═══ The records ═══

/-! Moving past an operation's bytes. -/

@[simp] theorem advance_cfg (n : Nat) (rest : List Byte) : (s.advance n rest).cfg = s.cfg := rfl
@[simp] theorem advance_bus (n : Nat) (rest : List Byte) : (s.advance n rest).bus = s.bus := rfl
@[simp] theorem advance_eng (n : Nat) (rest : List Byte) : (s.advance n rest).eng = s.eng := rfl
@[simp] theorem advance_blocked (n : Nat) (rest : List Byte) : (s.advance n rest).blocked = s.blocked := rfl
@[simp] theorem advance_pd (n : Nat) (rest : List Byte) : (s.advance n rest).pd = s.pd := rfl
@[simp] theorem advance_mot0 (n : Nat) (rest : List Byte) : (s.advance n rest).mot0 = s.mot0 := rfl
@[simp] theorem advance_mot1 (n : Nat) (rest : List Byte) : (s.advance n rest).mot1 = s.mot1 := rfl
@[simp] theorem advance_esc (n : Nat) (rest : List Byte) : (s.advance n rest).esc = s.esc := rfl
@[simp] theorem advance_tmr (n : Nat) (rest : List Byte) : (s.advance n rest).tmr = s.tmr := rfl
@[simp] theorem advance_ori (n : Nat) (rest : List Byte) : (s.advance n rest).ori = s.ori := rfl
@[simp] theorem advance_irq (n : Nat) (rest : List Byte) : (s.advance n rest).irq = s.irq := rfl
@[simp] theorem advance_tickn (n : Nat) (rest : List Byte) : (s.advance n rest).tickn = s.tickn := rfl
@[simp] theorem advance_tickm (n : Nat) (rest : List Byte) : (s.advance n rest).tickm = s.tickm := rfl
@[simp] theorem advance_buslog (n : Nat) (rest : List Byte) : (s.advance n rest).buslog = s.buslog := rfl
@[simp] theorem advance_pinlog (n : Nat) (rest : List Byte) : (s.advance n rest).pinlog = s.pinlog := rfl
@[simp] theorem advance_results (n : Nat) (rest : List Byte) : (s.advance n rest).results = s.results := rfl
@[simp] theorem advance_script (n : Nat) (rest : List Byte) : (s.advance n rest).script = rest := rfl
@[simp] theorem advance_spos (n : Nat) (rest : List Byte) : (s.advance n rest).spos = s.spos + n := rfl

/-! Loading a script. -/

@[simp] theorem loadBytes_cfg (bs : List Byte) : (s.loadBytes bs).cfg = s.cfg := rfl
@[simp] theorem loadBytes_bus (bs : List Byte) : (s.loadBytes bs).bus = s.bus := rfl
@[simp] theorem loadBytes_eng (bs : List Byte) : (s.loadBytes bs).eng = s.eng := rfl
@[simp] theorem loadBytes_blocked (bs : List Byte) : (s.loadBytes bs).blocked = s.blocked := rfl
@[simp] theorem loadBytes_pd (bs : List Byte) : (s.loadBytes bs).pd = s.pd := rfl
@[simp] theorem loadBytes_mot0 (bs : List Byte) : (s.loadBytes bs).mot0 = s.mot0 := rfl
@[simp] theorem loadBytes_mot1 (bs : List Byte) : (s.loadBytes bs).mot1 = s.mot1 := rfl
@[simp] theorem loadBytes_esc (bs : List Byte) : (s.loadBytes bs).esc = s.esc := rfl
@[simp] theorem loadBytes_tmr (bs : List Byte) : (s.loadBytes bs).tmr = s.tmr := rfl
@[simp] theorem loadBytes_ori (bs : List Byte) : (s.loadBytes bs).ori = s.ori := rfl
@[simp] theorem loadBytes_irq (bs : List Byte) : (s.loadBytes bs).irq = s.irq := rfl
@[simp] theorem loadBytes_tickn (bs : List Byte) : (s.loadBytes bs).tickn = s.tickn := rfl
@[simp] theorem loadBytes_tickm (bs : List Byte) : (s.loadBytes bs).tickm = s.tickm := rfl
@[simp] theorem loadBytes_buslog (bs : List Byte) : (s.loadBytes bs).buslog = s.buslog := rfl
@[simp] theorem loadBytes_pinlog (bs : List Byte) : (s.loadBytes bs).pinlog = s.pinlog := rfl
@[simp] theorem loadBytes_results (bs : List Byte) : (s.loadBytes bs).results = s.results := rfl
@[simp] theorem loadBytes_spos (bs : List Byte) : (s.loadBytes bs).spos = s.spos := rfl
@[simp] theorem loadBytes_script (bs : List Byte) : (s.loadBytes bs).script = bs ++ s.script.drop bs.length := rfl

/-! Handing an action to the byte engine. -/

@[simp] theorem act_cfg (a : Action) : (act a s).cfg = s.cfg := rfl
@[simp] theorem act_bus (a : Action) : (act a s).bus = s.bus := rfl
@[simp] theorem act_blocked (a : Action) : (act a s).blocked = s.blocked := rfl
@[simp] theorem act_pd (a : Action) : (act a s).pd = s.pd := rfl
@[simp] theorem act_mot0 (a : Action) : (act a s).mot0 = s.mot0 := rfl
@[simp] theorem act_mot1 (a : Action) : (act a s).mot1 = s.mot1 := rfl
@[simp] theorem act_esc (a : Action) : (act a s).esc = s.esc := rfl
@[simp] theorem act_tmr (a : Action) : (act a s).tmr = s.tmr := rfl
@[simp] theorem act_ori (a : Action) : (act a s).ori = s.ori := rfl
@[simp] theorem act_irq (a : Action) : (act a s).irq = s.irq := rfl
@[simp] theorem act_tickn (a : Action) : (act a s).tickn = s.tickn := rfl
@[simp] theorem act_tickm (a : Action) : (act a s).tickm = s.tickm := rfl
@[simp] theorem act_buslog (a : Action) : (act a s).buslog = s.buslog := rfl
@[simp] theorem act_pinlog (a : Action) : (act a s).pinlog = s.pinlog := rfl
@[simp] theorem act_results (a : Action) : (act a s).results = s.results := rfl
@[simp] theorem act_script (a : Action) : (act a s).script = s.script := rfl
@[simp] theorem act_spos (a : Action) : (act a s).spos = s.spos := rfl
@[simp] theorem act_req (a : Action) : (act a s).eng.req = a.request s.eng.req := rfl
@[simp] theorem act_evt (a : Action) : (act a s).eng.evt = none := rfl
@[simp] theorem act_phase (a : Action) : (act a s).eng.phase = s.eng.phase := rfl
@[simp] theorem act_owned (a : Action) : (act a s).eng.owned = s.eng.owned := rfl
@[simp] theorem act_standby (a : Action) : (act a s).eng.standby = s.eng.standby := rfl
@[simp] theorem act_busctl (a : Action) : (act a s).eng.busctl = a.ctl s.bus.ackarm := rfl
@[simp] theorem act_busdata (a : Action) : (act a s).eng.busdata = a.data s.eng.busdata := rfl

/-! The success step. -/

@[simp] theorem complete_cfg : (complete s).cfg = s.cfg := rfl
@[simp] theorem complete_blocked : (complete s).blocked = s.blocked := rfl
@[simp] theorem complete_pd : (complete s).pd = s.pd := rfl
@[simp] theorem complete_mot0 : (complete s).mot0 = s.mot0 := rfl
@[simp] theorem complete_mot1 : (complete s).mot1 = s.mot1 := rfl
@[simp] theorem complete_esc : (complete s).esc = s.esc := rfl
@[simp] theorem complete_tmr : (complete s).tmr = s.tmr := rfl
@[simp] theorem complete_ori : (complete s).ori = s.ori := rfl
@[simp] theorem complete_irq : (complete s).irq = s.irq := rfl
@[simp] theorem complete_tickn : (complete s).tickn = s.tickn := rfl
@[simp] theorem complete_tickm : (complete s).tickm = s.tickm := rfl
@[simp] theorem complete_buslog : (complete s).buslog = s.buslog := rfl
@[simp] theorem complete_pinlog : (complete s).pinlog = s.pinlog := rfl
@[simp] theorem complete_results : (complete s).results = s.results := rfl
@[simp] theorem complete_script : (complete s).script = s.script := rfl
@[simp] theorem complete_spos : (complete s).spos = s.spos := rfl
@[simp] theorem complete_req : (complete s).eng.req = .stop := rfl
@[simp] theorem complete_evt : (complete s).eng.evt = none := rfl
@[simp] theorem complete_phase : (complete s).eng.phase = s.eng.phase := rfl
@[simp] theorem complete_owned : (complete s).eng.owned = s.eng.owned := rfl
@[simp] theorem complete_standby : (complete s).eng.standby = s.eng.standby := rfl
@[simp] theorem complete_busdiv : (complete s).bus.busdiv = s.bus.busdiv := rfl
@[simp] theorem complete_busdivSet : (complete s).bus.busdivSet = s.bus.busdivSet := rfl
@[simp] theorem complete_busy : (complete s).bus.busy = false := rfl
@[simp] theorem complete_link : (complete s).bus.link = .stopPending := rfl
@[simp] theorem complete_dir : (complete s).bus.dir = s.bus.dir := rfl
@[simp] theorem complete_buf : (complete s).bus.buf = s.bus.buf := rfl
@[simp] theorem complete_len : (complete s).bus.len = s.bus.len := rfl
@[simp] theorem complete_cur : (complete s).bus.cur = s.bus.cur := rfl
@[simp] theorem complete_curSet : (complete s).bus.curSet = s.bus.curSet := rfl
@[simp] theorem complete_outcome : (complete s).bus.outcome = .acked := rfl
@[simp] theorem complete_ackarm : (complete s).bus.ackarm = s.bus.ackarm := rfl

/-! The abort step. -/

@[simp] theorem abort_cfg : (abort s).cfg = s.cfg := rfl
@[simp] theorem abort_blocked : (abort s).blocked = s.blocked := rfl
@[simp] theorem abort_pd : (abort s).pd = s.pd := rfl
@[simp] theorem abort_mot0 : (abort s).mot0 = s.mot0 := rfl
@[simp] theorem abort_mot1 : (abort s).mot1 = s.mot1 := rfl
@[simp] theorem abort_esc : (abort s).esc = s.esc := rfl
@[simp] theorem abort_tmr : (abort s).tmr = s.tmr := rfl
@[simp] theorem abort_ori : (abort s).ori = s.ori := rfl
@[simp] theorem abort_irq : (abort s).irq = s.irq := rfl
@[simp] theorem abort_tickn : (abort s).tickn = s.tickn := rfl
@[simp] theorem abort_tickm : (abort s).tickm = s.tickm := rfl
@[simp] theorem abort_buslog : (abort s).buslog = s.buslog := rfl
@[simp] theorem abort_pinlog : (abort s).pinlog = s.pinlog := rfl
@[simp] theorem abort_results : (abort s).results = s.results := rfl
@[simp] theorem abort_script : (abort s).script = s.script := rfl
@[simp] theorem abort_spos : (abort s).spos = s.spos := rfl
@[simp] theorem abort_req : (abort s).eng.req = .stop := rfl
@[simp] theorem abort_evt : (abort s).eng.evt = none := rfl
@[simp] theorem abort_phase : (abort s).eng.phase = s.eng.phase := rfl
@[simp] theorem abort_owned : (abort s).eng.owned = s.eng.owned := rfl
@[simp] theorem abort_standby : (abort s).eng.standby = s.eng.standby := rfl
@[simp] theorem abort_busdiv : (abort s).bus.busdiv = s.bus.busdiv := rfl
@[simp] theorem abort_busdivSet : (abort s).bus.busdivSet = s.bus.busdivSet := rfl
@[simp] theorem abort_busy : (abort s).bus.busy = false := rfl
@[simp] theorem abort_link : (abort s).bus.link = .stopPending := rfl
@[simp] theorem abort_dir : (abort s).bus.dir = s.bus.dir := rfl
@[simp] theorem abort_buf : (abort s).bus.buf = [] := rfl
@[simp] theorem abort_len : (abort s).bus.len = s.bus.len := rfl
@[simp] theorem abort_cur : (abort s).bus.cur = s.bus.cur := rfl
@[simp] theorem abort_curSet : (abort s).bus.curSet = false := rfl
@[simp] theorem abort_outcome : (abort s).bus.outcome = .nackAbort := rfl
@[simp] theorem abort_ackarm : (abort s).bus.ackarm = s.bus.ackarm := rfl

/-! The entry of a call. -/

@[simp] theorem beginTransfer_cfg (d : Dir) (m : Memory) (n : Nat) (b : Blocked) :
    (beginTransfer d m n b s).cfg = s.cfg := rfl
@[simp] theorem beginTransfer_pd (d : Dir) (m : Memory) (n : Nat) (b : Blocked) :
    (beginTransfer d m n b s).pd = s.pd := rfl
@[simp] theorem beginTransfer_mot0 (d : Dir) (m : Memory) (n : Nat) (b : Blocked) :
    (beginTransfer d m n b s).mot0 = s.mot0 := rfl
@[simp] theorem beginTransfer_mot1 (d : Dir) (m : Memory) (n : Nat) (b : Blocked) :
    (beginTransfer d m n b s).mot1 = s.mot1 := rfl
@[simp] theorem beginTransfer_esc (d : Dir) (m : Memory) (n : Nat) (b : Blocked) :
    (beginTransfer d m n b s).esc = s.esc := rfl
@[simp] theorem beginTransfer_tmr (d : Dir) (m : Memory) (n : Nat) (b : Blocked) :
    (beginTransfer d m n b s).tmr = s.tmr := rfl
@[simp] theorem beginTransfer_ori (d : Dir) (m : Memory) (n : Nat) (b : Blocked) :
    (beginTransfer d m n b s).ori = s.ori := rfl
@[simp] theorem beginTransfer_irq (d : Dir) (m : Memory) (n : Nat) (b : Blocked) :
    (beginTransfer d m n b s).irq = s.irq := rfl
@[simp] theorem beginTransfer_tickn (d : Dir) (m : Memory) (n : Nat) (b : Blocked) :
    (beginTransfer d m n b s).tickn = s.tickn := rfl
@[simp] theorem beginTransfer_tickm (d : Dir) (m : Memory) (n : Nat) (b : Blocked) :
    (beginTransfer d m n b s).tickm = s.tickm := rfl
@[simp] theorem beginTransfer_buslog (d : Dir) (m : Memory) (n : Nat) (b : Blocked) :
    (beginTransfer d m n b s).buslog = s.buslog := rfl
@[simp] theorem beginTransfer_pinlog (d : Dir) (m : Memory) (n : Nat) (b : Blocked) :
    (beginTransfer d m n b s).pinlog = s.pinlog := rfl
@[simp] theorem beginTransfer_results (d : Dir) (m : Memory) (n : Nat) (b : Blocked) :
    (beginTransfer d m n b s).results = s.results := rfl
@[simp] theorem beginTransfer_script (d : Dir) (m : Memory) (n : Nat) (b : Blocked) :
    (beginTransfer d m n b s).script = s.script := rfl
@[simp] theorem beginTransfer_spos (d : Dir) (m : Memory) (n : Nat) (b : Blocked) :
    (beginTransfer d m n b s).spos = s.spos := rfl
@[simp] theorem beginTransfer_req (d : Dir) (m : Memory) (n : Nat) (b : Blocked) :
    (beginTransfer d m n b s).eng.req = .start := rfl
@[simp] theorem beginTransfer_evt (d : Dir) (m : Memory) (n : Nat) (b : Blocked) :
    (beginTransfer d m n b s).eng.evt = none := rfl
@[simp] theorem beginTransfer_phase (d : Dir) (m : Memory) (n : Nat) (b : Blocked) :
    (beginTransfer d m n b s).eng.phase = s.eng.phase := rfl
@[simp] theorem beginTransfer_owned (d : Dir) (m : Memory) (n : Nat) (b : Blocked) :
    (beginTransfer d m n b s).eng.owned = s.eng.owned := rfl
@[simp] theorem beginTransfer_standby (d : Dir) (m : Memory) (n : Nat) (b : Blocked) :
    (beginTransfer d m n b s).eng.standby = s.eng.standby := rfl
@[simp] theorem beginTransfer_blocked (d : Dir) (m : Memory) (n : Nat) (b : Blocked) :
    (beginTransfer d m n b s).blocked = b := rfl
@[simp] theorem beginTransfer_busdiv (d : Dir) (m : Memory) (n : Nat) (b : Blocked) :
    (beginTransfer d m n b s).bus.busdiv = s.bus.busdiv := rfl
@[simp] theorem beginTransfer_busdivSet (d : Dir) (m : Memory) (n : Nat) (b : Blocked) :
    (beginTransfer d m n b s).bus.busdivSet = s.bus.busdivSet := rfl
@[simp] theorem beginTransfer_busy (d : Dir) (m : Memory) (n : Nat) (b : Blocked) :
    (beginTransfer d m n b s).bus.busy = true := rfl
@[simp] theorem beginTransfer_link (d : Dir) (m : Memory) (n : Nat) (b : Blocked) :
    (beginTransfer d m n b s).bus.link = s.bus.link := rfl
@[simp] theorem beginTransfer_dir (d : Dir) (m : Memory) (n : Nat) (b : Blocked) :
    (beginTransfer d m n b s).bus.dir = d := rfl
@[simp] theorem beginTransfer_buf (d : Dir) (m : Memory) (n : Nat) (b : Blocked) :
    (beginTransfer d m n b s).bus.buf = m := rfl
@[simp] theorem beginTransfer_len (d : Dir) (m : Memory) (n : Nat) (b : Blocked) :
    (beginTransfer d m n b s).bus.len = BitVec.ofNat 5 n := rfl
@[simp] theorem beginTransfer_cur (d : Dir) (m : Memory) (n : Nat) (b : Blocked) :
    (beginTransfer d m n b s).bus.cur = 0#5 := rfl
@[simp] theorem beginTransfer_curSet (d : Dir) (m : Memory) (n : Nat) (b : Blocked) :
    (beginTransfer d m n b s).bus.curSet = true := rfl
@[simp] theorem beginTransfer_outcome (d : Dir) (m : Memory) (n : Nat) (b : Blocked) :
    (beginTransfer d m n b s).bus.outcome = .pending := rfl
@[simp] theorem beginTransfer_ackarm (d : Dir) (m : Memory) (n : Nat) (b : Blocked) :
    (beginTransfer d m n b s).bus.ackarm = s.bus.ackarm := rfl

═══

What needs to be done>
Your answer should be the exact lines above from the one with "bs.length := rfl" through the one with "a s).bus = s.bus := rfl", both included, and nothing besides.

Response to the exercise>
@[simp] theorem loadBytes_script (bs : List Byte) : (s.loadBytes bs).script = bs ++ s.script.drop bs.length := rfl

/-! Handing an action to the byte engine. -/

@[simp] theorem act_cfg (a : Action) : (act a s).cfg = s.cfg := rfl
@[simp] theorem act_bus (a : Action) : (act a s).bus = s.bus := rfl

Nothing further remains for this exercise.